> [What is being asked]: Copy out each line of the data that includes the string "signCode".

_ _ _

-- ==== Sys2Proof/Machine/Float.lean ====
section
/-!
DEFINITION. Number formats, exact values, rounding and FP32 arithmetic (chapter 2, and the IEEE rules that
chapters 4 and 5 refer to). A finite value is a magnitude m * 2^e held exactly; every operation rounds once.
-/

namespace Sys2Proof.Machine

/-- An exact value: NaN (signalling or not), an infinity, or sign, magnitude and exponent (zero keeps its
sign). -/
inductive Value where
  | nan (signalling : Bool)
  | inf (neg : Bool)
  | fin (neg : Bool) (m : Nat) (e : Int)
  deriving DecidableEq, Repr

/-- Rounding directions: the five of R43 and stochastic rounding with a draw (R65). -/
inductive Rounding where
  | rne | rna | rtz | rup | rdn
  | sr (draw : Nat)
  deriving DecidableEq, Repr

/-- The rounding of FRND codes 0 to 4 (R141). -/
def frndOf : Nat → Rounding
  | 1 => .rna
  | 2 => .rtz
  | 3 => .rup
  | 4 => .rdn
  | _ => .rne

/-! ### Flags (R67) -/

/-- INX. -/
def flagInx : FlagSet := 1
/-- UNF. -/
def flagUnf : FlagSet := 2
/-- OVF. -/
def flagOvf : FlagSet := 4
/-- INV. -/
def flagInv : FlagSet := 8

/-! ### Rounding a magnitude -/

/-- Bits in `n`: 0 for 0, floor(log2 n) + 1 otherwise. -/
def bitLen (n : Nat) : Nat := if n = 0 then 0 else n.log2 + 1

/-- Whether a magnitude with kept part `q` and discarded part `r` of `2^s` units rounds away from zero. -/
def roundsAway (mode : Rounding) (neg : Bool) (q r s : Nat) : Bool :=
  if r = 0 then false else
  match mode with
  | .rne => 2 * r > 2 ^ s || (2 * r == 2 ^ s && q % 2 == 1)
  | .rna => 2 * r ≥ 2 ^ s
  | .rtz => false
  | .rup => !neg
  | .rdn => neg
  | .sr draw => (r * 2 ^ 32) / 2 ^ s + draw ≥ 2 ^ 32

/-- Round `m * 2^e` to a multiple of `2^g`: the multiple, and whether it is inexact. -/
def roundAt (mode : Rounding) (neg : Bool) (m : Nat) (e g : Int) : Nat × Bool :=
  if g ≤ e then (m <<< (e - g).toNat, false)
  else
    let s := (g - e).toNat
    let q := m >>> s
    let r := m - (q <<< s)
    (if roundsAway mode neg q r s then q + 1 else q, r != 0)

/-- Round to `p` significant bits, the unit no smaller than `2^lo`: magnitude, its unit, inexact. -/
def roundTo (mode : Rounding) (neg : Bool) (p : Nat) (lo : Int) (m : Nat) (e : Int) : Nat × Int × Bool :=
  let g := max ((bitLen m : Int) + e - p) lo
  let (q, x) := roundAt mode neg m e g
  (q, g, x)

/-- Round to `p` significant bits with the exponent range unbounded. -/
def roundFree (mode : Rounding) (neg : Bool) (p : Nat) (m : Nat) (e : Int) : Nat × Int × Bool :=
  let g := (bitLen m : Int) + e - p
  let (q, x) := roundAt mode neg m e g
  (q, g, x)

/-- `m₁ * 2^e₁ < m₂ * 2^e₂`. -/
def magLt (m₁ : Nat) (e₁ : Int) (m₂ : Nat) (e₂ : Int) : Bool :=
  let b := min e₁ e₂
  (m₁ <<< (e₁ - b).toNat) < (m₂ <<< (e₂ - b).toNat)

/-! ### Floating-point formats (R36, R40, R44, R45) -/

/-- A floating-point format: significant bits, unit of the subnormals, largest finite magnitude
`maxM * 2^maxE`, code width, and whether it is one of the IEEE formats. -/
structure FFmt where
  prec : Nat
  lo : Int
  maxM : Nat
  maxE : Int
  width : Nat
  ieee : Bool
  deriving DecidableEq, Repr

/-- The floating-point format of a code (R36). -/
def ffmtOf : Nat → Option FFmt
  | 0x0 => some { prec := 24, lo := -149, maxM := 0xFFFFFF, maxE := 104, width := 32, ieee := true }
  | 0x1 => some { prec := 11, lo := -24, maxM := 0x7FF, maxE := 5, width := 16, ieee := true }
  | 0x2 => some { prec := 8, lo := -133, maxM := 0xFF, maxE := 120, width := 16, ieee := true }
  | 0x3 => some { prec := 4, lo := -10, maxM := 15, maxE := 4, width := 8, ieee := false }
  | 0x4 => some { prec := 3, lo := -17, maxM := 7, maxE := 13, width := 8, ieee := false }
  | 0x5 => some { prec := 3, lo := -4, maxM := 7, maxE := 2, width := 6, ieee := false }
  | 0x6 => some { prec := 2, lo := -1, maxM := 3, maxE := 1, width := 4, ieee := false }
  | _ => none

/-- FP32. -/
def fp32 : FFmt :=
  { prec := 24, lo := -149, maxM := 0xFFFFFF, maxE := 104, width := 32, ieee := true }

/-- The width in bits of an integer format code (R36). -/
def intWidth : Nat → Option Nat
  | 0x8 => some 4
  | 0x9 => some 8
  | 0xA => some 16
  | 0xB => some 32
  | _ => none

/-- A format code that is not reserved (R36). -/
def fmtOk (f : Nat) : Bool := (ffmtOf f).isSome || (intWidth f).isSome

/-- A Thimous short format: Z8a, Z8b, Z6 or Z4. -/
def isZ (f : Nat) : Bool := 3 ≤ f && f ≤ 6

/-- A floating-point array operand format: FP16, BF16 or a Z format (R37, R77). -/
def isFloatOperand (f : Nat) : Bool := 1 ≤ f && f ≤ 6

/-- An integer array operand format: I4, I8 or I16 (R37). -/
def isIntOperand (f : Nat) : Bool := 8 ≤ f && f ≤ 10

/-- Bits of memory per element: the container of R36, half a byte for Z4 and I4. -/
def containerBits (f : Nat) : Nat :=
  match f with
  | 0x0 | 0xB => 32
  | 0x1 | 0x2 | 0xA => 16
  | 0x3 | 0x4 | 0x5 | 0x9 => 8
  | _ => 4

/-- Bytes of `n` contiguous elements (R38). -/
def elemBytes (f n : Nat) : Nat := ceilDiv (n * containerBits f) 8

/-- Width class of a format for the array (R79): 16, 8 or 4. -/
def widthClass (f : Nat) : Nat :=
  match f with
  | 0x1 | 0x2 | 0xA => 16
  | 0x3 | 0x4 | 0x9 => 8
  | 0x5 | 0x6 | 0x8 => 4
  | _ => 16

/-- Decode a code of an IEEE format (R40). -/
def decodeIeee (f : FFmt) (c : Nat) : Value :=
  let mb := f.prec - 1
  let eb := f.width - f.prec
  let neg := c.testBit (f.width - 1)
  let ex := bitsOf c mb eb
  let fr := bitsOf c 0 mb
  if ex = 2 ^ eb - 1 then
    if fr = 0 then .inf neg else .nan (!fr.testBit (mb - 1))
  else if ex = 0 then .fin neg fr f.lo
  else .fin neg (2 ^ mb + fr) (f.lo + (ex : Int) - 1)

/-- Decode a Z code (R44, R46, R47). Z6 ignores bits [7:6] and reads 0x20 as +0 (R39, R44). -/
def decodeZ (fmt : Nat) (f : FFmt) (c : Nat) : Value :=
  let mb := f.prec - 1
  let c := c % 2 ^ f.width
  let neg := c.testBit (f.width - 1)
  let mag := bitsOf c 0 (f.width - 1)
  if neg && mag = 0 then (if fmt = 5 then .fin false 0 f.lo else .nan false)
  else
    let ex := mag >>> mb
    let fr := mag % 2 ^ mb
    if ex = 0 then .fin neg fr f.lo else .fin neg (2 ^ mb + fr) (f.lo + (ex : Int) - 1)

/-- An integer as an exact value. -/
def valueOfInt (n : Int) : Value := .fin (n < 0) n.natAbs 0

/-- Decode an element code of format `fmt` without scale. -/
def decodeCode (fmt c : Nat) : Value :=
  match ffmtOf fmt, intWidth fmt with
  | some f, _ => if f.ieee then decodeIeee f c else decodeZ fmt f c
  | none, some w => valueOfInt (signedOf c w)
  | none, none => .nan false

/-- Apply a ZB block scale byte (R48): exact; 0x80 makes the element NaN. -/
def applyScale (sb : Nat) : Value → Value
  | v =>
    if sb % 256 = 0x80 then .nan false
    else match v with
      | .fin n m e => .fin n m (if m = 0 then e else e + signedOf sb 8)
      | w => w

/-- The canonical NaN of a format (R42); 0 for Z6 and the integers, which have none (R59). -/
def nanCode : Nat → Nat
  | 0x0 => 0x7FC00000
  | 0x1 => 0x7E00
  | 0x2 => 0x7FC0
  | 0x3 => 0x80
  | 0x4 => 0x80
  | 0x6 => 0x8
  | _ => 0

/-- The magnitude code of `m * 2^g`, `g` at least `f.lo`: the exponent field and fraction together. -/
def magCode (f : FFmt) (m : Nat) (g : Int) : Nat := ((g - f.lo).toNat <<< (f.prec - 1)) + m

/-- The code of the largest finite magnitude. -/
def maxCode (f : FFmt) : Nat := magCode f f.maxM f.maxE

/-- Put a sign on a magnitude code of width `w`. -/
def signCode (w : Nat) (neg : Bool) (c : Nat) : Nat := if neg then c + 2 ^ (w - 1) else c

/-- Round a finite magnitude into a format: magnitude, unit, inexact, and overflow of R57 (judged on the
magnitude rounded with the exponent range unbounded above). -/
def roundFmt (f : FFmt) (mode : Rounding) (neg : Bool) (m : Nat) (e : Int) : Nat × Int × Bool × Bool :=
  let (q, g, x) := roundTo mode neg f.prec f.lo m e
  (q, g, x, magLt f.maxM f.maxE q g)

/-- Tiny after rounding (R67): the value rounded with the exponent range unbounded lies below the smallest
normal. -/
def tinyIn (f : FFmt) (mode : Rounding) (neg : Bool) (m : Nat) (e : Int) : Bool :=
  let (q, g, _) := roundFree mode neg f.prec m e
  magLt q g 1 (f.lo + f.prec - 1)

/-- Flags of a rounding that did not overflow (R67). -/
def roundFlags (f : FFmt) (mode : Rounding) (neg : Bool) (m : Nat) (e : Int) (inexact : Bool) : FlagSet :=
  if inexact then (if m ≠ 0 && tinyIn f mode neg m e then flagInx ||| flagUnf else flagInx) else 0

/-- An infinity or the largest finite magnitude on overflow of an FP32 operation by direction (R552). -/
def overflowToInf (mode : Rounding) (neg : Bool) : Bool :=
  match mode with
  | .rtz => false
  | .rup => !neg
  | .rdn => neg
  | _ => true

/-- A finite magnitude rounded into FP32 under any direction: pattern and flags (R67, R119, R552). -/
def finToF32 (mode : Rounding) (neg : Bool) (m : Nat) (e : Int) : Nat × FlagSet :=
  if m = 0 then (signCode 32 neg 0, 0)
  else
    let (q, g, x, o) := roundFmt fp32 mode neg m e
    if o then
      (signCode 32 neg (if overflowToInf mode neg then 0x7F800000 else 0x7F7FFFFF), flagOvf ||| flagInx)
    else (signCode 32 neg (magCode fp32 q g), roundFlags fp32 mode neg m e x)

/-- An exact value as an FP32 pattern with its flags; a NaN is canonical (R42), and a signalling one raises INV
(R53, R59). -/
def valueToF32 (mode : Rounding) : Value → Nat × FlagSet
  | .nan signalling => (0x7FC00000, if signalling then flagInv else 0)
  | .inf n => (signCode 32 n 0x7F800000, 0)
  | .fin n m e => finToF32 mode n m e

/-- Decode an FP32 pattern. -/
def f32Value (c : Nat) : Value := decodeIeee fp32 c

/-- INV when an operand is a signalling NaN (R67). -/
def snanFlag : Value → FlagSet
  | .nan true => flagInv
  | _ => 0

/-- Is a NaN. -/
def Value.isNan : Value → Bool
  | .nan _ => true
  | _ => false

/-- The sign of a value (NaN counts as positive). -/
def Value.neg : Value → Bool
  | .nan _ => false
  | .inf n => n
  | .fin n _ _ => n

/-- Is a zero. -/
def Value.isZero : Value → Bool
  | .fin _ m _ => m == 0
  | _ => false

/-- The signed magnitude of a finite value at unit `2^g` (`g` at most its exponent). -/
def signedAt (neg : Bool) (m : Nat) (e g : Int) : Int :=
  let v : Int := ((m <<< (e - g).toNat : Nat) : Int)
  if neg then -v else v

/-- Sign of an exact zero sum (R121; toward −∞ it is −0, by IEEE 754). -/
def zeroSumNeg (mode : Rounding) (n₁ n₂ : Bool) : Bool :=
  if n₁ = n₂ then n₁ else (match mode with | .rdn => true | _ => false)

/-- Exact sum of two finite values, with the sign rule of an exact zero. -/
def exactAdd (mode : Rounding) (n₁ : Bool) (m₁ : Nat) (e₁ : Int) (n₂ : Bool) (m₂ : Nat) (e₂ : Int) : Value :=
  let g := min e₁ e₂
  let t := signedAt n₁ m₁ e₁ g + signedAt n₂ m₂ e₂ g
  if t = 0 then .fin (zeroSumNeg mode n₁ n₂) 0 g else .fin (t < 0) t.natAbs g

/-- The sum of two values before rounding, and INV where a NaN arises (R121). -/
def addValue (mode : Rounding) (a b : Value) : Value × FlagSet :=
  match a, b with
  | .nan _, _ => (.nan false, snanFlag a ||| snanFlag b)
  | _, .nan _ => (.nan false, snanFlag b)
  | .inf x, .inf y => if x = y then (.inf x, 0) else (.nan false, flagInv)
  | .inf x, _ => (.inf x, 0)
  | _, .inf y => (.inf y, 0)
  | .fin n₁ m₁ e₁, .fin n₂ m₂ e₂ => (exactAdd mode n₁ m₁ e₁ n₂ m₂ e₂, 0)

/-- The product of two values before rounding (R114). -/
def mulValue (a b : Value) : Value × FlagSet :=
  match a, b with
  | .nan _, _ => (.nan false, snanFlag a ||| snanFlag b)
  | _, .nan _ => (.nan false, snanFlag b)
  | .inf x, .inf y => (.inf (x != y), 0)
  | .inf x, .fin n m _ => if m = 0 then (.nan false, flagInv) else (.inf (x != n), 0)
  | .fin n m _, .inf y => if m = 0 then (.nan false, flagInv) else (.inf (n != y), 0)
  | .fin n₁ m₁ e₁, .fin n₂ m₂ e₂ => (.fin (n₁ != n₂) (m₁ * m₂) (e₁ + e₂), 0)

/-- Round a value into FP32 and add the flags it came with. -/
def roundOut (mode : Rounding) (r : Value × FlagSet) : Nat × FlagSet :=
  let (c, fl) := valueToF32 mode r.1
  (c, fl ||| r.2)

/-- FP32 addition. -/
def addF (mode : Rounding) (a b : Nat) : Nat × FlagSet := roundOut mode (addValue mode (f32Value a) (f32Value b))

/-- The negation of a pattern's sign bit (R163: non-NaN). -/
def negF (a : Nat) : Nat := if (f32Value a).isNan then 0x7FC00000 else a ^^^ 0x80000000

/-- FP32 subtraction. -/
def subF (mode : Rounding) (a b : Nat) : Nat × FlagSet :=
  let v : Value := match f32Value b with
    | .nan s => .nan s
    | .inf n => .inf (!n)
    | .fin n m e => .fin (!n) m e
  roundOut mode (addValue mode (f32Value a) v)

/-- FP32 multiplication. -/
def mulF (mode : Rounding) (a b : Nat) : Nat × FlagSet := roundOut mode (mulValue (f32Value a) (f32Value b))

/-- FP32 fused multiply-add, rounded once. Infinity times zero plus a quiet NaN raises INV (DESIGN CHOICE, log 55: IEEE 754
leaves it open and the manual does not name it). -/
def fmaF (mode : Rounding) (a b c : Nat) : Nat × FlagSet :=
  let (p, f₁) := mulValue (f32Value a) (f32Value b)
  let (s, f₂) := addValue mode p (f32Value c)
  -- a quiet NaN addend does not hide the INV of the product; a signalling NaN raises INV once
  roundOut mode (s, f₁ ||| f₂)

/-- Strictly less, for values that are not NaN; −0 is below +0 (R163). -/
def valueLt (a b : Value) : Bool :=
  match a, b with
  | .nan _, _ => false
  | _, .nan _ => false
  | .inf x, .inf y => x && !y
  | .inf x, _ => x
  | _, .inf y => !y
  | .fin n₁ m₁ e₁, .fin n₂ m₂ e₂ =>
    match n₁, n₂ with
    | true, false => true
    | false, true => false
    | false, false => magLt m₁ e₁ m₂ e₂
    | true, true => magLt m₂ e₂ m₁ e₁

/-- MAX with the NaN rule of R163. -/
def maxF (a b : Nat) : Nat × FlagSet :=
  let va := f32Value a
  let vb := f32Value b
  if va.isNan || vb.isNan then (0x7FC00000, snanFlag va ||| snanFlag vb)
  else (if valueLt va vb then b else a, 0)

/-- MIN with the NaN rule of R163. -/
def minF (a b : Nat) : Nat × FlagSet :=
  let va := f32Value a
  let vb := f32Value b
  if va.isNan || vb.isNan then (0x7FC00000, snanFlag va ||| snanFlag vb)
  else (if valueLt vb va then b else a, 0)

/-- a > +0, for a pattern that is not NaN (R156, R163). -/
def gtZero (a : Nat) : Bool :=
  match f32Value a with
  | .inf n => !n
  | .fin n m _ => !n && m != 0
  | .nan _ => false

/-- The largest integer not above a value, in FP32 (R137 floor). -/
def floorF (a : Nat) : Nat × FlagSet :=
  match f32Value a with
  | .fin n m e =>
    if 0 ≤ e then (a, 0)
    else
      let s := (-e).toNat
      let q := m >>> s
      let q := if n && m != (q <<< s) then q + 1 else q
      finToF32 .rne n q 0
  | v => roundOut .rne (v, snanFlag v)

/-- An exact division of magnitudes rounded as FP32: `a / b` with both nonzero. The quotient is taken to
enough bits that the discarded part decides every rounding. -/
def divMag (mode : Rounding) (neg : Bool) (m₁ : Nat) (e₁ : Int) (m₂ : Nat) (e₂ : Int) : Nat × FlagSet :=
  let sh := 80 + bitLen m₂
  let q := (m₁ <<< sh) / m₂
  let r := (m₁ <<< sh) % m₂
  -- a sticky bit below the quotient stands for the remainder
  finToF32 mode neg (2 * q + (if r = 0 then 0 else 1)) (e₁ - e₂ - sh - 1)

/-- IEEE division with the special values of R145: finite ÷ 0 is an infinity without a flag. -/
def divF (mode : Rounding) (a b : Nat) : Nat × FlagSet :=
  match f32Value a, f32Value b with
  | .nan s, w => (0x7FC00000, (if s then flagInv else 0) ||| snanFlag w)
  | _, .nan s => (0x7FC00000, if s then flagInv else 0)
  | .inf _, .inf _ => (0x7FC00000, flagInv)
  | .inf x, .fin n _ _ => (signCode 32 (x != n) 0x7F800000, 0)
  | .fin n _ _, .inf y => (signCode 32 (n != y) 0, 0)
  | .fin n₁ m₁ e₁, .fin n₂ m₂ e₂ =>
    if m₂ = 0 then (if m₁ = 0 then (0x7FC00000, flagInv) else (signCode 32 (n₁ != n₂) 0x7F800000, 0))
    else if m₁ = 0 then (signCode 32 (n₁ != n₂) 0, 0)
    else divMag mode (n₁ != n₂) m₁ e₁ m₂ e₂

end Sys2Proof.Machine
end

_ _ _

> [Written response]:
def signCode (w : Nat) (neg : Bool) (c : Nat) : Nat := if neg then c + 2 ^ (w - 1) else c
  if m = 0 then (signCode 32 neg 0, 0)
      (signCode 32 neg (if overflowToInf mode neg then 0x7F800000 else 0x7F7FFFFF), flagOvf ||| flagInx)
    else (signCode 32 neg (magCode fp32 q g), roundFlags fp32 mode neg m e x)
  | .inf n => (signCode 32 n 0x7F800000, 0)
  | .inf x, .fin n _ _ => (signCode 32 (x != n) 0x7F800000, 0)
  | .fin n _ _, .inf y => (signCode 32 (n != y) 0, 0)
    if m₂ = 0 then (if m₁ = 0 then (0x7FC00000, flagInv) else (signCode 32 (n₁ != n₂) 0x7F800000, 0))
    else if m₁ = 0 then (signCode 32 (n₁ != n₂) 0, 0)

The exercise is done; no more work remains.